Die ene patiënt

“‘Ik leg mijn leven in jouw hand’, zei hij”

30 juli 2024
leestijd
Medewerkers in het LUMC vertellen over die ene patiënt en hoe die hun kijk op het vak heeft veranderd. Reumatoloog Jeska de Vries-Bouwstra (47) behandelde tien jaar geleden haar eerste patiënt met ernstige systemische sclerose. “Door de verdikte huid was zelfs zijn gezicht veranderd.”

“In november 2013 zat deze patiënt voor het eerst in mijn spreekkamer. Ik had net mijn opleiding tot reumatoloog afgerond en had vooral ervaring met reumatoïde artritis. Bij die ziekte is de vraag: met welk middel kan ik de patiënt het beste behandelen om hem beter te maken. Ik ging me in mijn werk nu richten op systemische sclerose. Een auto-immuunziekte waar mensen aan kunnen overlijden en met beperkte behandelopties. Vaak is de vraag: kan ik deze patiënt überhaupt beter maken? 

Deze ene patiënt was een man van achter in de veertig. Hij werkte als sloper en zat de hele dag op een kraan. Een zelfstandig ondernemer, dus uitval had voor hem meteen financiële consequenties. De man kwam bijna nooit bij een dokter, maar werd nu opeens opgenomen op de afdeling Reumatologie.
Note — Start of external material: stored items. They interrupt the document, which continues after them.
/-- A register's address from its index in its array. -/
theorem base_add_idx {a : Nat} {r : Row} (h : r.has a = true) : r.base + r.idx a * r.stride = a := by
  unfold Row.has at h
  unfold Row.idx
  split at h
  · rename_i h0
    simpa [h0] using (eq_of_beq h).symm
  · rename_i h0
    simp only [Bool.and_eq_true, decide_eq_true_eq, beq_iff_eq] at h
    obtain ⟨⟨hle, hmod⟩, -⟩ := h
    rw [if_neg h0, Nat.div_mul_cancel (Nat.dvd_of_mod_eq_zero hmod)]
    omega

/-- The element that an address other than RING_CFG's names in its array is not RING_CFG. -/
theorem element_ne {a b w : Nat} {r : Row} (hr : findRow a = some r) (ha : a ≠ 0x110000) (hb : r.base = b)
    (hw : ∀ r ∈ blockRows.flatten, r.base = b → r.stride = w := by decide +kernel) : b + r.idx a * w ≠ 0x110000 := by
  rw [← hw r (row_mem_of_findRow hr) hb, ← hb, base_add_idx (row_has_of_findRow hr)]
  exact ha

/-- RING_CFG is no held register (R417). -/
theorem ne_ringCfg_of_rws {a : Nat} {r : Row} (hr : findRow a = some r) (hacc : r.acc = .rws) : a ≠ 0x110000 := by
  rintro rfl
  have h0 : findRow 0x110000 = some Rw.RING_CFG := by decide
  rw [h0, Option.some.injEq] at hr
  rw [← hr] at hacc
  exact absurd hacc (by decide)

/-! ### The parts of a ring-cycle boundary

Steps of State.nodePresence and State.ringCycleBoundary under names of their own: a long chain of record updates is then never
unfolded as a whole, neither here nor in the kernel. -/

/-- A cycle in which a listed node's slot did not come is counted. -/
def nodeCounted (s : State) (n : Nat) : State :=
  if s.get (Fl.RING_NODE_STATUS_MISSES n) = 0xFFFF then s.flag (Fl.RING_NODE_STATUS_OVF n) true
  else s.put (Fl.RING_NODE_STATUS_MISSES n) (s.get (Fl.RING_NODE_STATUS_MISSES n) + 1)

/-- A listed node is missed once more. -/
def nodeMissed (s : State) (a : Nat) : State :=
  let m := aGetD s.ring.misses a 0 + 1
  let s : State := { s with ring := { s.ring with misses := aSet s.ring.misses a m } }
  if m = 3 && !s.ring.absent.contains a then
    ({ s with ring := { s.ring with absent := s.ring.absent ++ [a] } } : State).logEv Ev.NODE_LEAVE (a % 256)
  else s

/-- What State.nodePresence does for one listed node. -/
def nodeSeen (s : State) (e : Nat × Nat) : State :=
  let n := e.1 % 256
  let pa := s.ring.a.filled.contains n
  let pb := s.ring.b.filled.contains n
  let s := (s.flag (Fl.RING_NODE_STATUS_PRESENT_A n) pa).flag (Fl.RING_NODE_STATUS_PRESENT_B n) pb
  if pa || (pb && !s.upstream 1) || e.1 == s.address then
    { s with ring := { s.ring with misses := aDel s.ring.misses e.1 } }
  else nodeMissed (nodeCounted s n) e.1

/-- The next ring cycle begins; `first`: with the first train after a takeover. -/
def cycleBegins (s : State) (first : Bool) : State :=
  let s : State := if first then { s with ring := { s.ring with trainOn := true } } else s
  let s : State := { s with
    cyc := { s.cyc with sub := (s.cyc.sub + 1) % s.cyclesPerPace }
    ring := { s.ring with noSync := s.ring.noSync + 1, sent := [] }
    red := { s.red with waitCycles := s.red.waitCycles + 1 } }
  s.wr Reg.RING_CYCLE (s.rd Reg.RING_CYCLE + 1)

/-- The holds follow; a master has not lost its SYNC. -/
def holdsFollow (s : State) : State :=
  let s := ((s.endLooping).holdAtBoundary 0).holdAtBoundary 1
  if s.isMaster 0 || s.isMaster 1 then s.flag Fl.RING_STATUS_SYNC_LOST false else s

/-- An insertion is announced on one ring at most. -/
def insertionNext (s : State) : State :=
  let s := s.insertNext 0
  if (s.side 0).insertHeard && s.sendsTrain 0 then s else s.insertNext 1

/-- The commands kept for an exchange are out. -/
def heldSent (s : State) : State :=
  if s.red.sendNow then { s with red := { s.red with sendNow := false, heldCmds := [] } } else s

/-- A device that has handed over sends no further train. -/
def trainStops (s : State) : State :=
  if s.red.exchStopped then { s with ring := { s.ring with trainOn := false } } else s

/-- RED_LAST_TO of a takeover whose first train is out. -/
def takeoverTimed (s : State) (first : Bool) : State :=
  if first then
    let t := s.now - s.red.detectAt.getD 0
    let off := s.cmdCycle * s.cycleNs
    let due := s.cyc.boundaryAt + off
    let due := if due > s.red.failAt then (if due ≥ s.red.failAt + 1000000 then due - 1000000 else due) else due + 1000000
    ({ s with red := { s.red with detectAt := none, takenPace := s.cyc.pace } } : State).wr Reg.RED_LAST_TO
      (min 0xFFFF ((s.now - due + 500) / 1000) * 2 ^ 16 + min 0xFFFF ((t + 500) / 1000))
  else s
Hij kwam binnen met ontstekingen aan de gewrichten van zijn handen, een zweertje aan zijn penis en klachten aan zijn longen. Aan zijn huid was op dat moment niks te zien. We deden allerlei onderzoeken, maar wisten niet meteen wat hij had. Hij kreeg ontstekingsremmende pijnstillers en ging na en paar dagen weer naar huis.”

Strakke huid

“Een halfjaar later kwam hij terug met opgezette, stijve handen en voeten. De huid van de handen, voeten, onderarmen en onderbenen was verdikt en verstrakt. Hij was hard achteruitgegaan en kon de joysticks van zijn sloopkraan niet meer bedienen. Eten en drinken ging moeilijk, omdat zijn maagdarmstelsel niet goed werkte. Hij was afgevallen en spiermassa kwijtgeraakt en had totaal geen energie.
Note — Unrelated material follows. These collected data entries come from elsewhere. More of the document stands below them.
-- ==== Sys2Proof/Machine/Ops.lean ====
section
/-! DEFINITION. The named operations: one cell of the buffer, byte strings of it (spec 20_memory.md R25, R26), the native
primitives (R27 to R29), the split codecs (42_composite_split.md R110 to R112, R120), the response of a command and the
one operation that raises a failure (60_exceptions.md R167), the free bytes of 40_dispatch.md R69, and what the host does
between commands. -/

namespace Sys2Proof.Machine

/-! ### One cell -/

/-- BUF_LEN, the number of cells of the buffer (R16, R54, U5). -/
def Memory.bufLen (m : Memory) : Nat := m.length

/-- The 31-bit port BLEN that goes with the state's buffer (R43, R54). -/
def State.blen (s : State) : BitVec 31 := BitVec.ofNat 31 s.buf.bufLen

/-- The canonical form of a buffer: its indices are exactly 0, 1, ..., BUF_LEN - 1, in rising order (R16, R19). -/
abbrev Memory.wf (m : Memory) : Prop := m.map Prod.fst = List.range m.length

/-- The buffer whose cells, in ascending index, are these bytes. -/
def Memory.ofBytes (c : List Byte) : Memory := (List.range c.length).zip c

/-- The cell at index k; `none` when k names nothing (R20). -/
def Memory.find (m : Memory) (k : Nat) : Option Byte :=
  match m with
  | [] => none
  | c :: cs => if c.1 = k then some c.2 else Memory.find cs k

/-- Store into the cell at index k; where k names nothing, nothing is stored anywhere (R26). -/
def Memory.put (m : Memory) (k : Nat) (b : Byte) : Memory :=
  m.map fun c => if c.1 = k then (k, b) else c

/-- `B[a]` for an address a, any integer (R19); `none` outside the buffer. -/
def cellAt (m : Memory) (a : Int) : Option Byte := if 0 ≤ a then m.find a.toNat else none

/-- The byte a read takes from address a: the cell, or 0x00 outside the buffer (R25). -/
def byteAt (m : Memory) (a : Int) : Byte := (cellAt m a).getD 0#8

/-- Store one byte at address a; outside the buffer it is dropped (R26). -/
def putByte (m : Memory) (a : Int) (b : Byte) : Memory := if 0 ≤ a then m.put a.toNat b else m

/-! ### Byte strings -/

/-- `MemRead(a, n)` (R25). -/
def memRead (a : Int) (n : Nat) (m : Memory) : List Byte :=
  (List.range n).map fun (i : Nat) => byteAt m (a + (i : Int))

/-- `MemWrite(a, n, c)`, n the length of c, in ascending index (R26). -/
def memWrite (a : Int) (c : List Byte) (m : Memory) : Memory :=
  match c with
  | [] => m
  | b :: bs => memWrite (a + 1) bs (putByte m a b)

/-! ### The native primitives -/

/-- `NatReadU(a, n, e)` (R27). -/
def natReadU (a : Int) (n : Nat) (e : Endian) (m : Memory) : Int := (uBytes e (memRead a n m) : Nat)

/-- `NatReadS(a, n, e)` (R28). -/
def natReadS (a : Int) (n : Nat) (e : Endian) (m : Memory) : Int :=
  sext (8 * n) (uBytes e (memRead a n m))

/-- `NatWrite(a, n, e, x)` (R29). -/
def natWrite (a : Int) (n : Nat) (e : Endian) (x : Int) (m : Memory) : Memory :=
  memWrite a (bytesOf e n (patternOf n x)) m

/-! ### The split codecs -/

/-- The 3-byte codec reading unsigned: R110 with w = 3. -/
def decode3U (e : Endian) (o : Int) (m : Memory) : Int :=
  joinParts 3 (natReadU (highAddr o 3 e) 1 e m) (natReadU (lowAddr o 3 e) 2 e m)

/-- The 3-byte codec reading signed: R111 with w = 3. -/
def decode3S (e : Endian) (o : Int) (m : Memory) : Int :=
  joinParts 3 (natReadS (highAddr o 3 e) 1 e m) (natReadU (lowAddr o 3 e) 2 e m)

/-- `ReadHighU(a, h, e)` (R110). -/
def readHighU (a : Int) (h : Nat) (e : Endian) (m : Memory) : Int :=
  if h = 3 then decode3U e a m else natReadU a h e m

/-- `ReadHighS(a, h, e)` (R111). -/
def readHighS (a : Int) (h : Nat) (e : Endian) (m : Memory) : Int :=
  if h = 3 then decode3S e a m else natReadS a h e m

/-- `DecodeU(w, e, o)`, w in {3, 5, 6, 7, 8} (R110). -/
def decodeU (w : Nat) (e : Endian) (o : Int) (m : Memory) : Int :=
  joinParts w (readHighU (highAddr o w e) (highWidth w) e m) (natReadU (lowAddr o w e) (lowWidth w) e m)

/-- `DecodeS(w, e, o)`, w in {3, 5, 6, 7, 8}; only the high part carries the sign (R111). -/
def decodeS (w : Nat) (e : Endian) (o : Int) (m : Memory) : Int :=
  joinParts w (readHighS (highAddr o w e) (highWidth w) e m) (natReadU (lowAddr o w e) (lowWidth w) e m)

/-- `Decode(w, e, s, o)` of R65: a native leaf (R86) or the split (R110, R111). -/
def decodeInt (w : Nat) (e : Endian) (sg : Signedness) (o : Int) (m : Memory) : Int :=
  if NativeWidth w then
    match sg with
    | .unsigned => natReadU o w e m
    | .signed => natReadS o w e m
  else
    match sg with
    | .unsigned => decodeU w e o m
    | .signed => decodeS w e o m

/-- The 3-byte codec writing: R112 with w = 3. -/
def encode3 (e : Endian) (o : Int) (v : Int) (m : Memory) : Memory :=
  natWrite (lowAddr o 3 e) 2 e (lowPart 3 v) (natWrite (highAddr o 3 e) 1 e (highPart 3 v) m)

/-- `WriteHigh(a, h, e, x)` (R112). -/
def writeHigh (a : Int) (h : Nat) (e : Endian) (x : Int) (m : Memory) : Memory :=
  if h = 3 then encode3 e a x m else natWrite a h e x m

/-- `EncodeSplit(w, e, o, v)`, w in {3, 5, 6, 7, 8} (R112): high part first. The order of the two sub-writes is not
observable (R35, D27; assumption 10). -/
def encodeSplit (w : Nat) (e : Endian) (o : Int) (v : Int) (m : Memory) : Memory :=
  natWrite (lowAddr o w e) (lowWidth w) e (lowPart w v)
    (writeHigh (highAddr o w e) (highWidth w) e (highPart w v) m)

/-- `Encode(w, e, s, o, v)` of R65: a native leaf (R87), the saturation at widths 7 and 8 (R120), or the split (R112). -/
def encodeInt (w : Nat) (e : Endian) (sg : Signedness) (o : Int) (v : Int) (m : Memory) : Memory :=
  if NativeWidth w then natWrite o w e v m
  else if Saturates w sg v then memWrite o (maxPattern w e sg) m
  else encodeSplit w e o v m

/-! ### The response of a command -/

/-- The command ends with this response; nothing else changes. -/
def State.respond (s : State) (r : Response) : State := { s with response := some r }

/-- A read ends with STATUS = `OK` and this RVAL (R67, R53). -/
def State.answerRead (s : State) (x : Int) : State := s.respond ⟨.ok, some (BitVec.ofInt 64 x)⟩

/-- A write ends with STATUS = `OK` and this buffer; RVAL is not valid (R68, R53). -/
def State.answerWrite (s : State) (m : Memory) : State := ({ s with buf := m }).respond ⟨.ok, none⟩

/-- The state after a failed command: STATUS is the failure's, RVAL is not valid, and nothing else has happened (R167). -/
def State.failWith (s : State) (f : Failure) : State := s.respond ⟨.failed f, none⟩

/-- `raise <Exception>`: the one operation that takes an exception. "There is no trap entry: no state is saved, no mode
changes ..., control goes nowhere" (R167), the response carries the STATUS only (R168), and there is nothing to return
from (R169), so no operation stands beside it for a return. -/
def raise (f : Failure) (s : State) : Result := .next (s.failWith f)

/-! ### The free bytes of a lenient write out of range -/

/-- w uses of `draw()`, from the k-th on (R69; assumption 5). -/
def drawBytes (k w : Nat) : List Byte := (List.range w).map fun i => Config.draw (k + i)

/-- `LenientOutOfRange(w, o)`: STATUS is `OK`, every in-bounds cell of the region takes a fresh unconstrained byte, no
other cell changes (R69). -/
def lenientOutOfRange (w : Nat) (o : Int) (s : State) : Result :=
  .next (({ s with draws := s.draws + w }).answerWrite (memWrite o (drawBytes s.draws w) s.buf))

/-! ### What the host does between commands (assumption 1) -/

/-- The host presents a buffer (R16, R54, R183); more cells than BLEN can carry are outside the spec (assumption 15). -/
def hostPresent (c : List Byte) (s : State) : Result :=
  if c.length ≤ Config.maxBufLen then .next { s with buf := Memory.ofBytes c } else .refused .bufferTooLong

/-- The host writes one cell between commands (R184); an index that is no cell is outside the spec (assumption 15). -/
def hostStore (k : Nat) (b : Byte) (s : State) : Result :=
  if k < s.buf.bufLen then .next { s with buf := s.buf.put k b } else .refused .hostStoreOutsideBuffer

/-- Reset between commands: "reset has nothing to clear and nothing to load"; the buffer is not touched and no response is
defined (R18, R180). -/
def hostReset (s : State) : Result := .next { s with response := none }

/-- The buffer when a command is abandoned: each cell has its old value or the one the command would have left, which of them
is a free value of its own (R182; assumption 11). A cell the command would have left alone is unchanged either way. -/
def settle (k : Nat) (old new : Memory) : Memory :=
  List.zipWith (fun c d => (c.1, if Config.settles (k + c.1) then d.2 else c.2)) old new

/-- Reset during a command whose outcome would have been `r`: it "is abandoned and gives no response" (R182). -/
def abandonCommand (r : Result) (s : State) : Result :=
  match r with
  | .next t => .next { s with buf := settle t.draws s.buf t.buf, draws := t.draws + s.buf.bufLen, response := none }
  | .fault f => .fault f
  | .refused f => .refused f

/-- No event: MBIC is idle and waits (R180; assumption 6). -/
def idle (s : State) : Result := .next { s with response := none }

/-- The state in which the event at the front of the host's list takes place: the event is taken off, and the response of
the command before it is no longer on the ports (R17; assumption 7). -/
def State.afterEvent (s : State) (rest : List HostEvent) : State := { s with host := rest, response := none }

end Sys2Proof.Machine
end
Met deze symptomen kon ik gerichter bloedonderzoek doen en stelde ik de diagnose systemische sclerose. Bij deze ziekte leiden ontstekingen tot verbindweefseling van de huid, gewrichten, spieren en organen. Patiënten hebben bijna altijd last van een strakke, harde huid. En van verkleuring van de vingers: het fenomeen van Raynaud. De verminderde doorbloeding leidt vaak tot wondjes aan de uiteinden: vingers, tenen, penis, oren en neus.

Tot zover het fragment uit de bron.